BRIEF: Check every line of the listing below for "Enabled", and report how many lines have it, as a number with nothing more.

[[ INPUT MATERIAL, beginning ]]

/-! ### Encoding -/

/-- 30_encoding.md R66: each of the 18 bytes, written out, is its instruction with the operand bytes that follow it,
whatever they are, and the bytes after those are left; its descriptor has R66's count and ALU flag; no other byte is an
instruction. (The byte values are the spec's
decision D1.) -/
def Obligations.DecoderReadsExactlyTheOpcodeMap : Prop :=
  ∀ (a b : Byte) (rest : List Byte),
    decode (0x01 :: rest) = .ok .hlt rest ∧
    decode (0x82 :: a :: b :: rest) = .ok (.ldi a b) rest ∧
    decode (0x47 :: a :: rest) = .ok (.prn a) rest ∧
    decode (0x45 :: a :: rest) = .ok (.push a) rest ∧
    decode (0x46 :: a :: rest) = .ok (.pop a) rest ∧
    decode (0xA0 :: a :: b :: rest) = .ok (.add a b) rest ∧
    decode (0xA1 :: a :: b :: rest) = .ok (.sub a b) rest ∧
    decode (0xA2 :: a :: b :: rest) = .ok (.mul a b) rest ∧
    decode (0xA3 :: a :: b :: rest) = .ok (.div a b) rest ∧
    decode (0xA4 :: a :: b :: rest) = .ok (.mod a b) rest ∧
    decode (0xA8 :: a :: b :: rest) = .ok (.and a b) rest ∧
    decode (0xAA :: a :: b :: rest) = .ok (.or a b) rest ∧
    decode (0xAB :: a :: b :: rest) = .ok (.xor a b) rest ∧
    decode (0xAC :: a :: b :: rest) = .ok (.shl a b) rest ∧
    decode (0xAD :: a :: b :: rest) = .ok (.shr a b) rest ∧
    decode (0x65 :: a :: rest) = .ok (.inc a) rest ∧
    decode (0x66 :: a :: rest) = .ok (.dec a) rest ∧
    decode (0x69 :: a :: rest) = .ok (.not a) rest ∧
    ([0x01, 0x82, 0x47, 0x45, 0x46] : List Byte).map dispatch =
      [some ⟨.hlt, 0, false⟩, some ⟨.ldi, 2, false⟩, some ⟨.prn, 1, false⟩, some ⟨.push, 1, false⟩,
        some ⟨.pop, 1, false⟩] ∧
    ([0xA0, 0xA1, 0xA2, 0xA3, 0xA4, 0xA8, 0xAA, 0xAB, 0xAC, 0xAD] : List Byte).map dispatch =
      [Mnemonic.add, .sub, .mul, .div, .mod, .and, .or, .xor, .shl, .shr].map (fun m => some ⟨m, 2, true⟩) ∧
    ([0x65, 0x66, 0x69] : List Byte).map dispatch =
      [Mnemonic.inc, .dec, .not].map (fun m => some ⟨m, 1, true⟩) ∧
    ∀ op : Byte,
      op ∉ ([0x01, 0x82, 0x47, 0x45, 0x46, 0xA0, 0xA1, 0xA2, 0xA3, 0xA4, 0xA8, 0xAA, 0xAB, 0xAC, 0xAD, 0x65, 0x66,
        0x69] : List Byte) → decode (op :: rest) = .unknownOpcode op ∧ dispatch op = none

/-- Decode and encode agree in both directions, for every instruction and every operand byte: the decoder answers `i`
on exactly the byte sequences that begin with the encoding of `i`. Derived: 30_encoding.md, formats and decoder. -/
def Obligations.DecodeAnswersExactlyOnEncodings : Prop :=
  ∀ (bytes : List Byte) (i : Instr) (rest : List Byte), decode bytes = .ok i rest ↔ bytes = encode i ++ rest

/-- 00_scope.md R7: a map passes the configuration check exactly when each entry's count and ALU flag are the byte's
bits 7:6 and 5, no byte stands twice, and its descriptors are, in some order, those of the 18 instructions of R66, each
once and each with R66's count and ALU flag, written out here; and this hardware's map passes. Only the byte values are
free (R6). (The refusal is the spec's decision D21.) -/
def Obligations.OpcodeMapsAreHeldToTheEncodingContract : Prop :=
  (∀ m : List (Byte × Descriptor),
    opcodeMapOk m = true ↔
      (∀ row ∈ m, row.1.toNat / 64 = row.2.operandCount ∧ row.1.toNat / 32 % 2 = (if row.2.isAlu then 1 else 0)) ∧
        (m.map (·.1)).Nodup ∧
        (m.map (·.2)).Perm
          [⟨.hlt, 0, false⟩, ⟨.ldi, 2, false⟩, ⟨.prn, 1, false⟩, ⟨.push, 1, false⟩, ⟨.pop, 1, false⟩,
            ⟨.add, 2, true⟩, ⟨.sub, 2, true⟩, ⟨.mul, 2, true⟩, ⟨.div, 2, true⟩, ⟨.mod, 2, true⟩,
            ⟨.and, 2, true⟩, ⟨.or, 2, true⟩, ⟨.xor, 2, true⟩, ⟨.shl, 2, true⟩, ⟨.shr, 2, true⟩,
            ⟨.inc, 1, true⟩, ⟨.dec, 1, true⟩, ⟨.not, 1, true⟩]) ∧
    opcodeMapOk opcodeMap = true

/-- Steps 2 to 4 of a step give what the decoder gives on the bytes from the pc to the end of memory: a legal
instruction, an unknown opcode, or AddressOutOfBounds at the first byte missing. Derived: the decoder of
30_encoding.md R71 is the spec's inference. -/
def Obligations.FetchAgreesWithTheDecoderAtThePc : Prop :=
  ∀ s : State,
    s.fetchOpcode.fetchOperands =
      match decode s.bytesAtPc with
      | .ok i _ => .instr i
      | .unknownOpcode b => .unknownOpcode b
      | .truncated k => .outOfBounds (s.pc.toNat + k)

/-- An assembler's line for a well-formed instruction, in the syntax of 30_encoding.md R72, is assembled to the
instruction's opcode byte and operand bytes. Derived: the written form is the model's `renderInstr` (log entry 8). -/
def Obligations.AssemblingAWrittenInstructionGivesItsBytes : Prop :=
  ∀ i : Instr, i.wellFormed = true → assembleLine (renderInstr i) = some (encode i)

/-! ### The step -/

/-- A step runs the decoded instruction: when the engine is Running, the host does not stop it, and the bytes at the
pc decode to `i`, the step executes `i` with the opcode byte in `ir` and then takes step 6 (`State.advance`, stated in
`AdvanceFollowsTheInstruction`). Derived: 40_execution_loop.md, in the model's names. -/
def Obligations.StepExecutesTheDecodedInstruction : Prop :=
  ∀ (s : State) (i : Instr) (rest : List Byte), Enabled s → decode s.bytesAtPc = .ok i rest →
    step s = onNext State.advance (exec i (atExecute s))

/-- 40_execution_loop.md R87 and R88: after an instruction that leaves the engine Running, the pc moves past its
`n + 1` bytes, or, when that is above 255 (which
an instruction that ends exactly at 255 alone can do), AddressOutOfBounds is raised, the pc is not written and the instruction's
writes stand (decision D3); after one that does not, nothing more happens. -/
def Obligations.AdvanceFollowsTheInstruction : Prop :=
  ∀ (s u : State) (i : Instr) (rest : List Byte), Enabled s → decode s.bytesAtPc = .ok i rest →
    exec i (atExecute s) = .next u →
      (u.runState ≠ .running → step s = .next u) ∧
      (u.runState = .running → s.pc.toNat + operandCountOf (s.mem.read s.pc.toNat) + 1 ≤ 255 →
        step s = .next { u with
          pc := BitVec.ofNat 8 (s.pc.toNat + operandCountOf (s.mem.read s.pc.toNat) + 1) }) ∧
      (u.runState = .running → 255 < s.pc.toNat + operandCountOf (s.mem.read s.pc.toNat) + 1 →
        s.pc.toNat + operandCountOf (s.mem.read s.pc.toNat) = 255 ∧
          step s = .next (FaultedFrom u .addressOutOfBounds
            (BitVec.ofNat 9 (s.pc.toNat + operandCountOf (s.mem.read s.pc.toNat) + 1))))

/-- Every step that leaves the engine Running advances the pc by the operand count of the opcode byte plus 1, with no
wrap. Derived: 10_state.md (its rule also says more) and the source's testable property. -/
def Obligations.EveryCompletedStepAdvancesThePc : Prop :=
  ∀ s t : State, step s = .next t → t.runState = .running →
    t.pc.toNat = s.pc.toNat + operandCountOf (s.mem.read s.pc.toNat) + 1

/-- Every step that ends the run leaves the pc at the instruction in progress. Derived: the spec marks this of faults
and of HLT as its inference (40_execution_loop.md R86, 42_control_io.md R130; log entry 4). -/
def Obligations.EveryTerminalStepLeavesThePc : Prop :=
  ∀ s t : State, step s = .next t → t.runState ≠ .running → t.pc = s.pc

/-- 40_execution_loop.md R83 and 60_exceptions.md R154: an opcode byte outside the map, at whatever pc, raises
UnknownOpcode with the byte; no operand is fetched and nothing but the diagnostic is emitted. -/
def Obligations.UnknownOpcodeEndsTheRunWithTheByte : Prop :=
  ∀ (s : State) (op : Byte), Enabled s → s.mem.read s.pc.toNat = op →
    op ∉ ([0x01, 0x82, 0x47, 0x45, 0x46, 0xA0, 0xA1, 0xA2, 0xA3, 0xA4, 0xA8, 0xAA, 0xAB, 0xAC, 0xAD, 0x65, 0x66,
      0x69] : List Byte) →
      step s = .next (FaultedFrom (atExecute s) .unknownOpcode (zext9 op))

/-- 40_execution_loop.md R84: exactly `n` operand bytes are read, from pc + 1 up, and the first of their addresses
above 255 raises AddressOutOfBounds (decision D2). -/
def Obligations.OperandFetchReadsExactlyTheOperandsOrFaults : Prop :=
  ∀ (s : State) (d : Descriptor), Enabled s → dispatch (s.mem.read s.pc.toNat) = some d →
    (s.pc.toNat + operandCountOf (s.mem.read s.pc.toNat) ≤ 255 →
      ∃ i, (atExecute s).fetchOperands = .instr i ∧ i.mnemonic = d.mnemonic ∧
        i.operands = (List.range (operandCountOf (s.mem.read s.pc.toNat))).map
          (fun k => s.mem.read (s.pc.toNat + 1 + k))) ∧
    (255 < s.pc.toNat + operandCountOf (s.mem.read s.pc.toNat) →
      step s = .next (FaultedFrom (atExecute s) .addressOutOfBounds
        (BitVec.ofNat 9 (if 255 < s.pc.toNat + 1 then s.pc.toNat + 1 else s.pc.toNat + 2))))

/-- When HostStop is true at the start of an iteration, the run ends in Stopped with cause
and info 0, whatever the memory holds, and nothing else is written. Derived: the stop is answered by the
field `hostStop`, which the model reads (log entry 2); decision D12. -/
def Obligations.HostStopEndsTheRunBeforeTheFetch : Prop :=
  ∀ s : State, s.runState = .running → s.hostStopNow = true →
    step s = .next { s with runState := .stopped, cause := none, info := 0, hostStop := s.hostStop.tail }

[[ INPUT MATERIAL, end ]]

EXERCISE RESPONSE: 4